__Work item__
Reproduce, from the lines below, exactly the stretch that begins at the line containing "f.sd) f.sa f.sb)" and ends at the line containing "(f.imm == 1))", both included.

__Given records__
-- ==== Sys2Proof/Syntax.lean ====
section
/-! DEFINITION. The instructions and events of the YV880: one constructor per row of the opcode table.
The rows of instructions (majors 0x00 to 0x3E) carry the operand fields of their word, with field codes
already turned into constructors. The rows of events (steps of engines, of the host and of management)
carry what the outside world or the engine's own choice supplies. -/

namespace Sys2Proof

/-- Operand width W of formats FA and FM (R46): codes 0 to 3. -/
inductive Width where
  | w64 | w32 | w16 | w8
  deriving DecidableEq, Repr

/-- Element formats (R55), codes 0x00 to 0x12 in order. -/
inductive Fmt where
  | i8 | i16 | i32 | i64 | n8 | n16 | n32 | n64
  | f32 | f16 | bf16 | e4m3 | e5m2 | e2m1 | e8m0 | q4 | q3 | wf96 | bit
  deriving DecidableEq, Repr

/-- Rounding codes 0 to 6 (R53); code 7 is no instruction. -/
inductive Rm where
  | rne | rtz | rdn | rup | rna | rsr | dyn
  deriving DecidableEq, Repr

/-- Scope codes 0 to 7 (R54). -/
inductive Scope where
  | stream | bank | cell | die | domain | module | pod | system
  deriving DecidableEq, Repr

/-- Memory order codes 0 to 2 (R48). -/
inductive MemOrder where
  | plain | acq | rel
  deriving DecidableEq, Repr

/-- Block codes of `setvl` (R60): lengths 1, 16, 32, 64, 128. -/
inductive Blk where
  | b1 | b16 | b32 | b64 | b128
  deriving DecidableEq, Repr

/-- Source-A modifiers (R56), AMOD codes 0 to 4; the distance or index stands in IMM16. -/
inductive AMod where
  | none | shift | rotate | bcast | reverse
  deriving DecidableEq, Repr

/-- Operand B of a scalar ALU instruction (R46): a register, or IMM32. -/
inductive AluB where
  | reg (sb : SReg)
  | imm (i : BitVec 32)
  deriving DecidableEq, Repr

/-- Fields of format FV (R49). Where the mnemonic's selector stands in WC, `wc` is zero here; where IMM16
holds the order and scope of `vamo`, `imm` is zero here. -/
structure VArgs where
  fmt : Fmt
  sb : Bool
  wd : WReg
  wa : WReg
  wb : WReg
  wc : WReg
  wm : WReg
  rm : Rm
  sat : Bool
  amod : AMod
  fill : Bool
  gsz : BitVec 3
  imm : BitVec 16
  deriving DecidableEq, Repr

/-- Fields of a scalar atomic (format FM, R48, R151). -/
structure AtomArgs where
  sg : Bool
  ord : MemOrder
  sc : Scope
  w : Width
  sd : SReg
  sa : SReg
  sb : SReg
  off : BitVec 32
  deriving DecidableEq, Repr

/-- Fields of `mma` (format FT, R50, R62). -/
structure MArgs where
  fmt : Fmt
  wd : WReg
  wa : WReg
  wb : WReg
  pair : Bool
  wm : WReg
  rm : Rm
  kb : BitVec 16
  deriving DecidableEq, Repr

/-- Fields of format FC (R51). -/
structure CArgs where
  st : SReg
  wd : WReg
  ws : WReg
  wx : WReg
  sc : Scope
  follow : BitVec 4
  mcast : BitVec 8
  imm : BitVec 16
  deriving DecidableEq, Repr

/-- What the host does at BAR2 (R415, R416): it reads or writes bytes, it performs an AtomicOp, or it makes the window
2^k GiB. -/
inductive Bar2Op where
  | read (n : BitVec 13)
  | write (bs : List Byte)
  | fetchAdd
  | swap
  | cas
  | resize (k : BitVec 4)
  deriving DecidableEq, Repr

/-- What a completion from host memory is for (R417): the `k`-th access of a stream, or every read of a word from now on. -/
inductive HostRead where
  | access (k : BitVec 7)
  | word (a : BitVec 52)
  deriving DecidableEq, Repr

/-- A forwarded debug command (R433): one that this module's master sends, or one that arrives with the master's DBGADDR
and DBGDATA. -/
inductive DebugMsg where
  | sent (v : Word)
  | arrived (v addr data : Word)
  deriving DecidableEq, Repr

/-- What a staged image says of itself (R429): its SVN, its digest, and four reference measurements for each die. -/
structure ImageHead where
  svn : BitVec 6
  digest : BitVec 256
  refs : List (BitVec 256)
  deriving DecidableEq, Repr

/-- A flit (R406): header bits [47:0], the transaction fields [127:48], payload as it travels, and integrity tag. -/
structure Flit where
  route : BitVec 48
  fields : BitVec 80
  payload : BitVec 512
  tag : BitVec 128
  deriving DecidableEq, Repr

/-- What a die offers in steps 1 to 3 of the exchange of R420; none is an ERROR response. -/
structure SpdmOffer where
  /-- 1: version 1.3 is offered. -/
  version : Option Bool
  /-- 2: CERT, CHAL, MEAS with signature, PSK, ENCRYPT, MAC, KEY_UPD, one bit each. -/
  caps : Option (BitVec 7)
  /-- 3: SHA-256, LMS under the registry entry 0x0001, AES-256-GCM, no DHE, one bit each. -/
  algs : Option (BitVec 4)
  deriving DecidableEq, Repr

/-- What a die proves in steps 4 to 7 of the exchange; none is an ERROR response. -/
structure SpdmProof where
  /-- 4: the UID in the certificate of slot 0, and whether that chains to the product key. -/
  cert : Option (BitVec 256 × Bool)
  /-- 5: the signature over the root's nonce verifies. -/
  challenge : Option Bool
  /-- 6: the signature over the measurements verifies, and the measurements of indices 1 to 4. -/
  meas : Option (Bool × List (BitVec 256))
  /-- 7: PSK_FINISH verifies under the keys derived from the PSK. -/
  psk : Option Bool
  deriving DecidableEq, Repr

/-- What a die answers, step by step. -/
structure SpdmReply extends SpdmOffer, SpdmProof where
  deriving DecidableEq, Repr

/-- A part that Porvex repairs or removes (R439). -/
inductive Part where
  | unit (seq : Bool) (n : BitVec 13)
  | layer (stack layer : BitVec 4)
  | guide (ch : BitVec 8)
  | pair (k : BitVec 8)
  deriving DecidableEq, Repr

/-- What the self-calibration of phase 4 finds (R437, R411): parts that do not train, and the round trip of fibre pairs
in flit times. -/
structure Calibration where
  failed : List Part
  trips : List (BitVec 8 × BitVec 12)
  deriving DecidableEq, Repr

* * *

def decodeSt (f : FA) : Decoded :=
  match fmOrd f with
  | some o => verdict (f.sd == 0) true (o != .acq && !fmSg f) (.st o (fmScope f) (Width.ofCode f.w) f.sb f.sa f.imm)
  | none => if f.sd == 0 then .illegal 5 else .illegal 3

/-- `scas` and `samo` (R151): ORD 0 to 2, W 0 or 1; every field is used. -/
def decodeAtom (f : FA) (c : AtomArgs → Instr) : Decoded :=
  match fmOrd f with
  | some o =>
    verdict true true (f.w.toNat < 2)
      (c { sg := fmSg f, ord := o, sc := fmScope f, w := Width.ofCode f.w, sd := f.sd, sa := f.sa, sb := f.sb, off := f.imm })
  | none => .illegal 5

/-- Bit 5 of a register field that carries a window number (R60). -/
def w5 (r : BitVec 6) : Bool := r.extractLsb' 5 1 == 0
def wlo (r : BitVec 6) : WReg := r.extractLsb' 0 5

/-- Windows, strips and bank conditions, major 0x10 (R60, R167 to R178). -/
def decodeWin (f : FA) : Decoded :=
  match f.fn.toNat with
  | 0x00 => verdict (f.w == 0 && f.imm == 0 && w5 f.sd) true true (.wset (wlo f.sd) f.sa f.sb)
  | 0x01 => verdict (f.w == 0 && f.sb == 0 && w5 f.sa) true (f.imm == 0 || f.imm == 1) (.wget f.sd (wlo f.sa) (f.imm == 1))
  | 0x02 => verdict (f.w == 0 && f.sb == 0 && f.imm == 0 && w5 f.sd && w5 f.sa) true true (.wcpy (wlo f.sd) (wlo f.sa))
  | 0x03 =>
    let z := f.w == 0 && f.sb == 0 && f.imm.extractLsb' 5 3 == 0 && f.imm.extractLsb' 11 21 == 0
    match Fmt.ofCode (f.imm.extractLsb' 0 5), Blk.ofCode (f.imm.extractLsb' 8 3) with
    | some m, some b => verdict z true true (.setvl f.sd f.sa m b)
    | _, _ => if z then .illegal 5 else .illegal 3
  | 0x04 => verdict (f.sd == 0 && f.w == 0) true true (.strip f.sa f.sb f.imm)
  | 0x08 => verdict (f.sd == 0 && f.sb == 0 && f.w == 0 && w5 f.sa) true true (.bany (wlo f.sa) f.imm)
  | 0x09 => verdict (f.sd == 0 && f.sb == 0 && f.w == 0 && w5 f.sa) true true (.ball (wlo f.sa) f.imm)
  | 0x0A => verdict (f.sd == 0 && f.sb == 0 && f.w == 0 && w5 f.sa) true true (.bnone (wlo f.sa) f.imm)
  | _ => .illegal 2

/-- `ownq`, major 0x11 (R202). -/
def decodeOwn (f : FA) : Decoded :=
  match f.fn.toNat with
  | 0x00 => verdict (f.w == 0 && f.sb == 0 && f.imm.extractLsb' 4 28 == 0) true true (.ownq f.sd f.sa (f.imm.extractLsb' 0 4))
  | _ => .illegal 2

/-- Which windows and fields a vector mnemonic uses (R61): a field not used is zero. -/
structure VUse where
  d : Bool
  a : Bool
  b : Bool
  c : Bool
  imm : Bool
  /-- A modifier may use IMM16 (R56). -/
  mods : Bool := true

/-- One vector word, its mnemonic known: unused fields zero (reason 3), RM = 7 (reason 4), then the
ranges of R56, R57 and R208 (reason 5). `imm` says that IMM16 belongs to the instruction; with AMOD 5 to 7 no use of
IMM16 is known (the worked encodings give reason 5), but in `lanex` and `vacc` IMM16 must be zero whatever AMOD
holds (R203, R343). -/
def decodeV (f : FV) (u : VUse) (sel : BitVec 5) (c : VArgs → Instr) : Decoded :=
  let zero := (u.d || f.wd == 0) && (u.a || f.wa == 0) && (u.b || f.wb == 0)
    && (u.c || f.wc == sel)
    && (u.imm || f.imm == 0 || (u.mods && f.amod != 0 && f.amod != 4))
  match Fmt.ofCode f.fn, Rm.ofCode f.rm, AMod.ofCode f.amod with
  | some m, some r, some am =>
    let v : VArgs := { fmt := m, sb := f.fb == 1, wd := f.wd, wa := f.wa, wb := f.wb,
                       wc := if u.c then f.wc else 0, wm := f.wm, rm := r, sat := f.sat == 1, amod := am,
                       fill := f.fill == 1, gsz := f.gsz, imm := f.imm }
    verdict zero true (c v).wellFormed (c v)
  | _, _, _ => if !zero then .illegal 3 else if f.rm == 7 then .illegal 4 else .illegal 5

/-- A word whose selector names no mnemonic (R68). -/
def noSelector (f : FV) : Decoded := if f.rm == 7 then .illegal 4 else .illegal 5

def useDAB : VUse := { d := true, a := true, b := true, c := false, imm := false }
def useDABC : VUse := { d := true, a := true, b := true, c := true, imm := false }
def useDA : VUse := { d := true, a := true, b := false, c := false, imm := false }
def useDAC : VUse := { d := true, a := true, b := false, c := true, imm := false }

__Reply to the task__
  | 0x00 => verdict (f.w == 0 && f.imm == 0 && w5 f.sd) true true (.wset (wlo f.sd) f.sa f.sb)
  | 0x01 => verdict (f.w == 0 && f.sb == 0 && w5 f.sa) true (f.imm == 0 || f.imm == 1) (.wget f.sd (wlo f.sa) (f.imm == 1))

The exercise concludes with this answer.